The wildfires of tomorrow will be like nothing we’ve ever seen. But the debates they’ll spark have already been raging for more than a century. 

This is an excerpt from the forthcoming book, Megafire: The Race to Extinguish a Deadly Epidemic of Flame. It has been edited and condensed.

It was in an almost invisible hole in the Bitterroot Mountains that America’s war with wildfire was born. There, on August 20, 1910, “Big Ed” Pulaski, a ranger with the U.S. Forest Service, led 45 scruffy, untrained firefighters to shelter in the Nicholson mine above the West Fork of Placer Creek when the “Big Blowup,” a fire the size of Connecticut, threatened to incinerate them.

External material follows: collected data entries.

-- ==== Sys2Proof/Laws/Memory.lean ====
section
/-! SUPPORT. The laws of the DATA cells: a read after a write, the canonical form, and the bound of the indexes. -/

namespace Sys2Proof.Machine

@[simp] theorem cellAt_setCell_same (j : Nat) (v : Byte) (m : List Host.Cell) : cellAt (setCell j v m) j = some v := by
  induction m with
  | nil => simp [setCell, cellAt]
  | cons c m ih =>
    rcases c with ⟨a, b⟩
    simp only [setCell]
    split
    · simp [cellAt]
    · split
      · simp [cellAt]
      · rename_i h
        have : ¬ a = j := fun e => h e.symm
        simp [cellAt, this, ih]

theorem cellAt_setCell_other {j k : Nat} (v : Byte) (m : List Host.Cell) (h : k ≠ j) :
    cellAt (setCell j v m) k = cellAt m k := by
  have hj : ¬ j = k := fun e => h e.symm
  induction m with
  | nil => simp [setCell, cellAt, hj]
  | cons c m ih =>
    rcases c with ⟨a, b⟩
    simp only [setCell]
    split
    · simp [cellAt, hj]
    · split
      · rename_i e
        simp [cellAt, ← e, hj]
      · simp [cellAt, ih]

theorem cellsAbove_mono {i j : Nat} (h : i ≤ j) {m : List Host.Cell} (hm : cellsAbove j m = true) : cellsAbove i m = true := by
  cases m with
  | nil => rfl
  | cons c m =>
    simp only [cellsAbove, Bool.and_eq_true, decide_eq_true_eq] at hm ⊢
    exact ⟨by omega, hm.2⟩

theorem cellsAbove_setCell {i j : Nat} (v : Byte) {m : List Host.Cell} (h : i < j) (hm : cellsAbove i m = true) :
    cellsAbove i (setCell j v m) = true := by
  induction m generalizing i with
  | nil => simp [setCell, cellsAbove, h]
  | cons c m ih =>
    rcases c with ⟨a, b⟩
    simp only [cellsAbove, Bool.and_eq_true, decide_eq_true_eq] at hm
    simp only [setCell]
    split
    · simp only [cellsAbove, Bool.and_eq_true, decide_eq_true_eq]
      exact ⟨h, by assumption, hm.2⟩
    · split
      · rename_i e
        subst e
        simp [cellsAbove, h, hm.2]
      · have : a < j := by omega
        simp [cellsAbove, hm.1, ih this hm.2]

/-- Every write of a cell keeps the canonical form. -/
theorem memory_wf_setCell (j : Nat) (v : Byte) {m : List Host.Cell} (hm : Memory.wf m = true) :
    Memory.wf (setCell j v m) = true := by
  cases m with
  | nil => rfl
  | cons c m =>
    rcases c with ⟨a, b⟩
    simp only [Memory.wf] at hm
    simp only [setCell]
    split
    · simp [Memory.wf, cellsAbove, *]
    · split
      · rename_i e
        subst e
        simp [Memory.wf, hm]
      · have : a < j := by omega
        simp [Memory.wf, cellsAbove_setCell v this hm]

/-- The cells after a write are the written one and cells there were. -/
theorem mem_setCell {j : Nat} {v : Byte} {m : List Host.Cell} {c : Host.Cell} (h : c ∈ setCell j v m) :
    c = (j, v) ∨ c ∈ m := by
  induction m with
  | nil => simpa [setCell] using h
  | cons d m ih =>
    rcases d with ⟨a, b⟩
    simp only [setCell] at h
    split at h
    · simpa using h
    · split at h
      · rcases List.mem_cons.1 h with h | h
        · exact .inl h
        · exact .inr (List.mem_cons_of_mem _ h)
      · rcases List.mem_cons.1 h with h | h
        · exact .inr (h ▸ List.mem_cons_self)
        · rcases ih h with h | h
          · exact .inl h
          · exact .inr (List.mem_cons_of_mem _ h)

@[simp] theorem memRead_memWrite_same (j : Nat) (v : Byte) (s : State) : memRead j (memWrite j v s) = some v :=
  cellAt_setCell_same j v s.data

theorem memRead_memWrite_other {j k : Nat} (v : Byte) (s : State) (h : k ≠ j) :
    memRead k (memWrite j v s) = memRead k s :=
  cellAt_setCell_other v s.data h

theorem memory_wf_memWrite (j : Nat) (v : Byte) {s : State} (h : Memory.wf s.data = true) :
    Memory.wf (memWrite j v s).data = true :=
  memory_wf_setCell j v h

theorem memory_wf_reset : Memory.wf State.reset.data = true := rfl

/-- A write inside the buffer keeps DATA canonical and inside the buffer. -/
theorem dataInv_memWrite {j : Nat} {v : Byte} {s : State} (hj : j < s.params.bufBytes) (h : s.dataInv) :
    (memWrite j v s).dataInv := by
  refine ⟨memory_wf_memWrite j v h.1, fun c hc => ?_⟩
  rcases mem_setCell hc with rfl | hc
  · exact hj
  · exact h.2 c hc

end Sys2Proof.Machine
end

“The forests staggered, rocked, exploded and then shriveled under the holocaust,” Betty Goodwin Spencer, an Idaho historian, recalled of the blaze. “Great red balls of fire rolled up the mountainsides. Crown fires, from 1 to 10 miles wide, streaked with yellow and purple and scarlet, raced through treetops 150 feet from the ground. Bloated bubbles of gas burst murderously into forked and greedy flames. You can’t outrun wind and fire that are traveling 70 miles an hour.”

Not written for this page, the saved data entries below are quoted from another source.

/-! ### Well-formedness: each check refuses an ill-formed term -/

/-- §2.1: "`send_byte 0x100` is an assembler error". -/
theorem test_wf_byte : (AsmLine.sendByte 0x100).fits = false ∧ (AsmLine.sendByte 0xFF).fits = true := by decide
theorem test_wf_write_command_addr : (AsmLine.writeCommand 0x100).fits = false := by decide
theorem test_wf_write_addr : (AsmLine.write 0x100 0x10).fits = false := by decide
/-- §2.1: "`write 0x50, 0x1FF` is an assembler error". -/
theorem test_wf_write_reg : (AsmLine.write 0x50 0x1FF).fits = false ∧ (AsmLine.write 0x50 0xFF).fits = true := by decide
theorem test_wf_write16_addr : (AsmLine.writeAddress16 0x100 0x1234).fits = false := by decide
theorem test_wf_write16_reg :
    (AsmLine.writeAddress16 0x50 0x10000).fits = false ∧ (AsmLine.writeAddress16 0x50 0xFFFF).fits = true := by decide
theorem test_wf_read_addr : (AsmLine.read 0x100 0x10).fits = false := by decide
theorem test_wf_read_reg : (AsmLine.read 0x50 0x100).fits = false := by decide
theorem test_wf_read16_addr : (AsmLine.readAddress16 0x100 0x1234).fits = false := by decide
theorem test_wf_read16_reg : (AsmLine.readAddress16 0x50 0x10000).fits = false := by decide
theorem test_wf_read_command_addr : (AsmLine.readCommand 0x100).fits = false := by decide
theorem test_wf_len : (HostLine.len 0x100000000).fits = false ∧ (HostLine.len 0xFFFFFFFF).fits = true := by decide
theorem test_wf_data : (HostLine.data 0 0x100).fits = false ∧ (HostLine.dataList 0 [0xDE, 0x1AD]).fits = false := by decide
theorem test_wf_pseudo :
    (HostLine.probe 0x100).fits = false ∧ (HostLine.sendc 0x100).fits = false ∧ (HostLine.wreg8 0x50 0x10 0x100).fits = false ∧
    (HostLine.wreg8 0x50 0x100 0).fits = false ∧ (HostLine.wreg8 0x100 0x10 0).fits = false ∧
    (HostLine.rreg8 0x100 0x10).fits = false ∧ (HostLine.rreg8 0x50 0x100).fits = false ∧
    (HostLine.command (.sendByte 0x100)).fits = false := by decide
theorem test_wf_refused_line_has_no_word :
    assemble (.write 0x50 0x1FF) = none ∧ hostLineEvents (.data 0 0x100) = none := by decide

/-! ### Decoding: a word of each constructor, written out from R70's fields and R74's opcodes (§2.1) -/

theorem test_decode_init : decode 0x00000001 = .ok .init ∧ encode .init = 0x00000001 := by decide
theorem test_decode_deinit : decode 0x00000002 = .ok .deinit ∧ encode .deinit = 0x00000002 := by decide
theorem test_decode_start : decode 0x00000003 = .ok .start ∧ encode .start = 0x00000003 := by decide
theorem test_decode_stop : decode 0x00000004 = .ok .stop ∧ encode .stop = 0x00000004 := by decide
theorem test_decode_send_byte :
    decode 0b0000000000000000_10100101_000_0_0101 = .ok (.sendByte 0xA5) ∧ encode (.sendByte 0xA5) = 0x0000A505 := by decide
theorem test_decode_wait_ack : decode 0x00000006 = .ok .waitAck ∧ encode .waitAck = 0x00000006 := by decide
theorem test_decode_read_byte :
    decode 0x00000007 = .ok (.readByte false) ∧ decode 0x00000017 = .ok (.readByte true) ∧
    encode (.readByte true) = 0x00000017 := by decide
theorem test_decode_write_command :
    decode 0x00005008 = .ok (.writeCommand 0x50) ∧ encode (.writeCommand 0x50) = 0x00005008 := by decide
theorem test_decode_write :
    decode 0b00000000_00010000_01010000_000_0_1001 = .ok (.write 0x50 0x10) ∧ encode (.write 0x50 0x10) = 0x00105009 := by
  decide
theorem test_decode_write_address16 :
    decode 0b0001001000110100_01010000_000_0_1010 = .ok (.writeAddress16 0x50 0x1234) ∧
    decode 0x0000000A = .ok (.writeAddress16 0 0) ∧ encode (.writeAddress16 0xAE 0xFFFF) = 0xFFFFAE0A := by decide
theorem test_decode_read : decode 0x0010500B = .ok (.read 0x50 0x10) ∧ encode (.read 0x50 0x10) = 0x0010500B := by decide
theorem test_decode_read_address16 :
    decode 0x1234500C = .ok (.readAddress16 0x50 0x1234) ∧ decode 0xFFFFFF0C = .ok (.readAddress16 0xFF 0xFFFF) := by decide
theorem test_decode_read_command :
    decode 0x0000500D = .ok (.readCommand 0x50) ∧ encode (.readCommand 0x50) = 0x0000500D := by decide

theorem test_decode_bad_opcode :
    decode 0x00000000 = .error .opcode ∧ decode 0x0000000E = .error .opcode ∧ decode 0x0000000F = .error .opcode := by decide
theorem test_decode_bad_field :
    decode 0x00000101 = .error .mustBeZero ∧ decode 0x00000011 = .error .mustBeZero ∧
    decode 0x00000021 = .error .mustBeZero ∧ decode 0x00010004 = .error .mustBeZero ∧
    decode 0x0001A505 = .error .mustBeZero ∧ decode 0x00000016 = .error .mustBeZero ∧
    decode 0x00000087 = .error .mustBeZero ∧ decode 0x00000107 = .error .mustBeZero ∧
    decode 0x00105008 = .error .mustBeZero ∧ decode 0x01105009 = .error .mustBeZero ∧
    decode 0x00105019 = .error .mustBeZero ∧ decode 0xFFFFFF1C = .error .mustBeZero ∧
    decode 0x0000501D = .error .mustBeZero := by decide

/-! ### The step from reset -/

/-- The row's instruction as the host asks for it. -/
theorem test_table_word :
    decodeTableWord 32 0x00105009 = some (.write 0x50 0x10) ∧ decodeTableWord 32 0x0000000E = none := by decide

/-- §2.12: START at reset is NOT_READY, and INIT is run by the very next step. -/
theorem test_step_from_reset :
    (nextOf (step (State.reset.withFetchWord 32 0x00000003))).map statusWord = some 0x00000005 ∧
    (nextOf (step ((cold [true, false, false]).withFetchWord 32 0x00000001))).map statusWord = some 0x00000011 := by
  decide

/-- §2.12: a bad word at reset is ILLEGAL, checked before NOT_READY. -/
theorem test_step_illegal_first :
    (nextOf (step (State.reset.withFetchWord 32 0x00000011))).map (fun t => (statusWord t, t.faults.illegal, t.faults.notReady)) =
      some (0x00000004, true, false) := by decide

/-! ### Lifecycle (§2.12) -/

/-- §2.12, with R180's corner case: CONFIGURE leaves SDA high (no condition), then low (a STOP condition). -/
theorem test_init_ok :
    (nextOf (exec .init (cold [true, false, true]))).map (fun t => (t.trace, t.lines, statusWord t)) =
      some ([.configure (.ok false true), .scl true, .sda true], Lines.idle, 0x00000011) ∧
    (nextOf (exec .init (cold [true, false, true]))).map (fun t => conditions Lines.unspecified t.trace) = some [] ∧
    (nextOf (exec .init (cold [true, true, false]))).map (fun t => (t.lines, conditions Lines.unspecified t.trace)) =
      some (Lines.idle, [.stop]) := by decide
theorem test_init_fail :
    (nextOf (exec .init { idle [] with lineControl := ⟨[false], 0⟩ })).map (fun t => (t.trace, t.lines, statusWord t)) =
      some ([.configure .fail], Lines.unspecified, 0x00000003) := by decide
theorem test_deinit_ok :
    (nextOf (exec .deinit { idle [] with lineControl := ⟨[true], 0⟩ })).map (fun t => (t.trace, t.lines, statusWord t)) =
      some ([.release true], Lines.unspecified, 0x00000001) := by decide
theorem test_deinit_fail :
    (nextOf (exec .deinit { idle [] with lineControl := ⟨[false], 0⟩ })).map statusWord = some 0x00000003 := by decide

With Armageddon hot on his heals, Pulaski led his crew and two horses into the mine shaft to escape the inferno he described as having “the roar of a thousand freight trains.” He kept the fire out of the prospector’s hole with water he scooped from the shaft floor with his hat. When some of his panicked firefighters tried to bolt, he pulled his pistol. “The next man who tries to leave the tunnel I will shoot,” he told them.

They all eventually fell unconscious as the inferno sucked the oxygen from the cave. Five never woke up. One survivor, finding Pulaski lying limp at the front of the shaft, announced that he was dead. “Like hell he is” was his now-legendary response.

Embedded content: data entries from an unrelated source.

-- ==== Sys2Proof/Machine/Inputs.lean ====
section
/-!
DEFINITION. What one input does: the fetch of the next input, and the performance of it as one atomic event
(spec 00_scope.md R10, 41_channel_set.md R150).
-/

namespace Sys2Proof.Machine

/-- A decoded event is executed; a reserved word, or a tick input at 0, is ignored: no register changes and no access is
made (30_encoding.md R87, R90). -/
def runDecoded (d : Except DecodeError Instr) (s : State) : Host.Outcome State Fault Refusal :=
  match d with
  | .ok i => exec i s
  | .error _ => .next s

/-- Take the next input and perform it. With no input nothing happens and the state stays (log 4). A command and a tick
at one moment are the command and then the tick (60_exceptions.md R215). -/
def takeInput (s : State) : Host.Outcome State Fault Refusal :=
  match s.inputs with
  | [] => .next s
  | .event e :: rest => runDecoded (decode e) { s with inputs := rest }
  | .commandAndTick word :: rest =>
      runDecoded (decode (.command word)) { s with inputs := .event (.tick 1) :: rest }
  | .hostPort p v :: rest => .next (State.setPort { s with inputs := rest } p v)
  | .hostStore space addr v :: rest => .next (hostStore space addr v { s with inputs := rest })
  | .hostFree space addr :: rest => .next (hostFree space addr { s with inputs := rest })
  | .reset :: rest => .next (resetBlock { s with inputs := rest })

/-- The state with an event put before the inputs to come. -/
def presentEvent (e : Event) (s : State) : State := { s with inputs := .event e :: s.inputs }

end Sys2Proof.Machine
end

Today the ranger’s name rings out at every wildfire. The pulaski, a combination axe and hoe that he invented after the ordeal, is the most common tool in the battle against forest fires, so even firefighters who don’t know his story shout out his name on the fire line. The ranger’s legacy looms larger in the philosophy of firefighting that followed the blowup in the Bitterroots. Firefighters on the ground saw their efforts against the Big Blowup as a “complete failure.” The fire killed at least 78 of the men fighting it, reduced much of Wallace, Idaho to ash, and torched parts of half a dozen other towns. Mining camps, farms, and more than 3 million acres of timber burned.

But the fledgling Forest Service, just five years old and already hated in much of the West, chose to focus on the firefighters’ heroic stand, rather than the futility of the battle. The American philosopher William James wrote of extinguishing wildfires as “the moral equivalent of war,” suggesting that American youth be conscripted into an “army enlisted against nature.” One of humanity’s greatest allies was suddenly one of America’s most reviled enemies.

Too many trees

A century after the Big Blowup, America’s fight against wildfire seemed like a victim of its own success. As a nation, Americans have proved to be very capable forest firefighters. We still put out more than 98 percent of the country’s wildfires during our initial attacks on them, but the ones we can’t snuff are bigger, hotter, faster, and more frequent than those we confronted before.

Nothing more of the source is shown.